I am currently a doctoral candidate at the Geo-Energy Lab of EPFL. I have wide interests ranging from the mechanics of friction and fractures in geomaterials to the physics of earthquakes and faulting. During my PhD, I'm focused on understanding coupled hydro-mechanical processes in faults and fractured rocks. Generally, I use tools of theoretical and computational mechanics to understand the interplay between different physical processes involved in both natural and human-induced earthquakes. An important part of my research is to link both theoretical and numerical predictions to measurements in the laboratory and/or field observations.

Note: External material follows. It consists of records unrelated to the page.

-- ==== Sys2Proof/Tests/Slice0.lean ====
section
/-! SUPPORT. The model's own tests: ill-formed commands, the guide's worked values, and, for every statement with hypotheses, a state and operands that meet them. -/

namespace Sys2Proof.Tests

open Sys2Proof Sys2Proof.Machine

-- One theorem after another: proofs by the kernel wait for all before them, and a thread each would take too much memory.
set_option Elab.async false

/-! ## WellFormed: a term that each check refuses -/

theorem test_wf_accepted_code : Instr.wf (.commandAccepted 0x19) = false := by decide
theorem test_wf_unknown_code : Instr.wf (.unknownCommand 0x18) = false := by decide
theorem test_wf_mark_seen : Instr.wf (.markSeen 0x0003) = false := by decide
theorem test_wf_write_control : Instr.wf (.registerWrite 0x03 0) = false := by decide
theorem test_wf_write_command : Instr.wf (.registerWrite 0x04 1) = false := by decide
theorem test_wf_delimiter_short : Instr.wf (.startDelimiter 0 ⟨9, 63⟩) = false := by decide
theorem test_wf_delimiter_long : Instr.wf (.startDelimiter 0 ⟨9, 65537⟩) = false := by decide
theorem test_wf_long_low : Instr.wf (.longLowPeriod 0 ⟨9, 64⟩) = false := by decide
theorem test_wf_bad_frame : Instr.wf (.badFrame 0 ((InFrame.verdict 1 2).bytes.flatMap byteBits)) = false := by
  decide +kernel
theorem test_wf_good_commands :
    (Instr.wf (.commandAccepted 0x18) && Instr.wf (.unknownCommand 0) && Instr.wf (.markSeen 4) &&
      Instr.wf (.registerWrite 0x05 1) && Instr.wf (.startDelimiter 0 ⟨0, 65536⟩) &&
      Instr.wf (.longLowPeriod 0 ⟨0, 63⟩) && Instr.wf (.badFrame 0 (byteBits 0x00))) = true := by decide +kernel

/-! ## Worked values of the guide -/

/-- The check code of the nine characters 1 to 9 is 29B1h (section 11.2). -/
theorem test_check_code :
    checkCode [0x31, 0x32, 0x33, 0x34, 0x35, 0x36, 0x37, 0x38, 0x39] = 0x29B1 := by decide +kernel

/-- A byte on a lane: start bit low, the most significant bit first, stop bit high; a byte of 00h is low for 9 bit times
(R176). -/
theorem test_bits_of_a_byte :
    byteBits 0xA1 = [false, true, false, true, false, false, false, false, true, true] ∧
      byteBits 0x00 = List.replicate 9 false ++ [true] := by decide

/-- An ACK of number 5 on the lane: 16 bit times low, one high, 40 bit times of its four bytes (R176, Table 11-1). -/
theorem test_frame_on_the_lane :
    (frameBits 0 (OutFrame.bytes (.ack 5))).length = 57 ∧
      (frameBits 0 (OutFrame.bytes (.ack 5))).take 27 =
        List.replicate 16 false ++ [true] ++ byteBits 0x82 ∧
      bytesOnLane ((frameBits 2 (OutFrame.bytes (.ack 5))).drop 16) = OutFrame.bytes (.ack 5) := by decide +kernel

/-- The ID register shows part 24h, revision 01h (Table 11-3). -/
theorem test_id_register : readRegister 0x00 State.reset = 0x2401 := by decide

/-- After reset the command state is IDLE, the engine in CONFIG and the escalation state CLEAR (Table 11-4). -/
theorem test_status_after_reset : readRegister 0x01 State.reset = 0 := by decide

/-- No word spells a command. -/
theorem test_no_word : decodeTableWord 16 0x0001 = none := by decide
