-- ==== Sys2Proof/Word.lean ====
section
/-! DEFINITION. The plain data the command core is made of: bytes, event words, the four channels and
4-tuples indexed by them (spec/00_scope.md R11, spec/20_memory.md R51). -/

namespace Sys2Proof

/-- A byte, bit 7 the most significant, read as an unsigned number 0..255 (R11, R53). -/
abbrev Byte := BitVec 8

/-- The inputs of one clock step packed as 11 bits: rst, period_tick, rx_valid, rx_data[7:0] from the
top down (R76). -/
abbrev EventWord := BitVec 11

/-- The four actuator channels in the source's order (R11): 0 = Base, 1 = Shoulder, 2 = Elbow,
3 = Claw. -/
inductive Channel
  | base
  | shoulder
  | elbow
  | claw
  deriving DecidableEq, Repr

/-- Four like things, one per channel or per payload position (the two index spaces of R51, which
correspond one to one). -/
structure Quad (α : Type) where
  base : α
  shoulder : α
  elbow : α
  claw : α
  deriving DecidableEq, Repr

/-- A JointAngles value: four raw bytes in channel order, each 0..255 and not clamped (R72). -/
abbrev Angles := Quad Byte

end Sys2Proof
end

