-- ==== Sys2Proof/Machine/CoreEvents.lean ====
section
/-! DEFINITION. The four input events as instructions (spec/43_core_step.md R160 to R164). -/

namespace Sys2Proof.Machine

/-- `RESET` (R161, R200): reset values everywhere, no emission. -/
def execReset (s : State) : Host.Outcome State Fault Refusal :=
  .next (silent (resetCore s))

/-- `BOUNDARY` (R142, R163): the transfer, no emission. -/
def execBoundary (s : State) : Host.Outcome State Fault Refusal :=
  .next (silent (transfer s))

/-- `RXBYTE b` (R162): the decoder's transition and its emission. -/
def execRxByte (b : Byte) (s : State) : Host.Outcome State Fault Refusal :=
  .next (emitting (receive b s))

/-- `NOP` (R164): no state changes, no emission. -/
def execNop (s : State) : Host.Outcome State Fault Refusal :=
  .next (silent s)

end Sys2Proof.Machine
end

I obtained my master in earthquake engineering and my civil engineer title at the University of Chile in the year 2014. Prior to joining EPFL in 2019, I worked in the mining industry in Chile and I also travelled around the world for two years.
Currently, I am developing a fully-coupled hydro-mechanical solver to simulate quasi-dynamic fault slip and fluid flow in arbitrary-shaped faults and fault networks in 3D. By using the recent advances in my numerical solver, we have recently investigated the mechanics of aseismic ruptures driven by fluid injections. We found self-similar and non-self-similar solutions for fluid-driven fault slip, and provide new analytical and numerical descriptions of them. Fluid-driven aseismic ruptures play an important role in a number of natural and anthropogenic phenomena such as seismic swarms, aftershocks sequences, slow slip events, and injection-induced seismicity. Currently, I'm further developing my numerical solver and exploring problems involving fluid-driven unstable/seismic ruptures.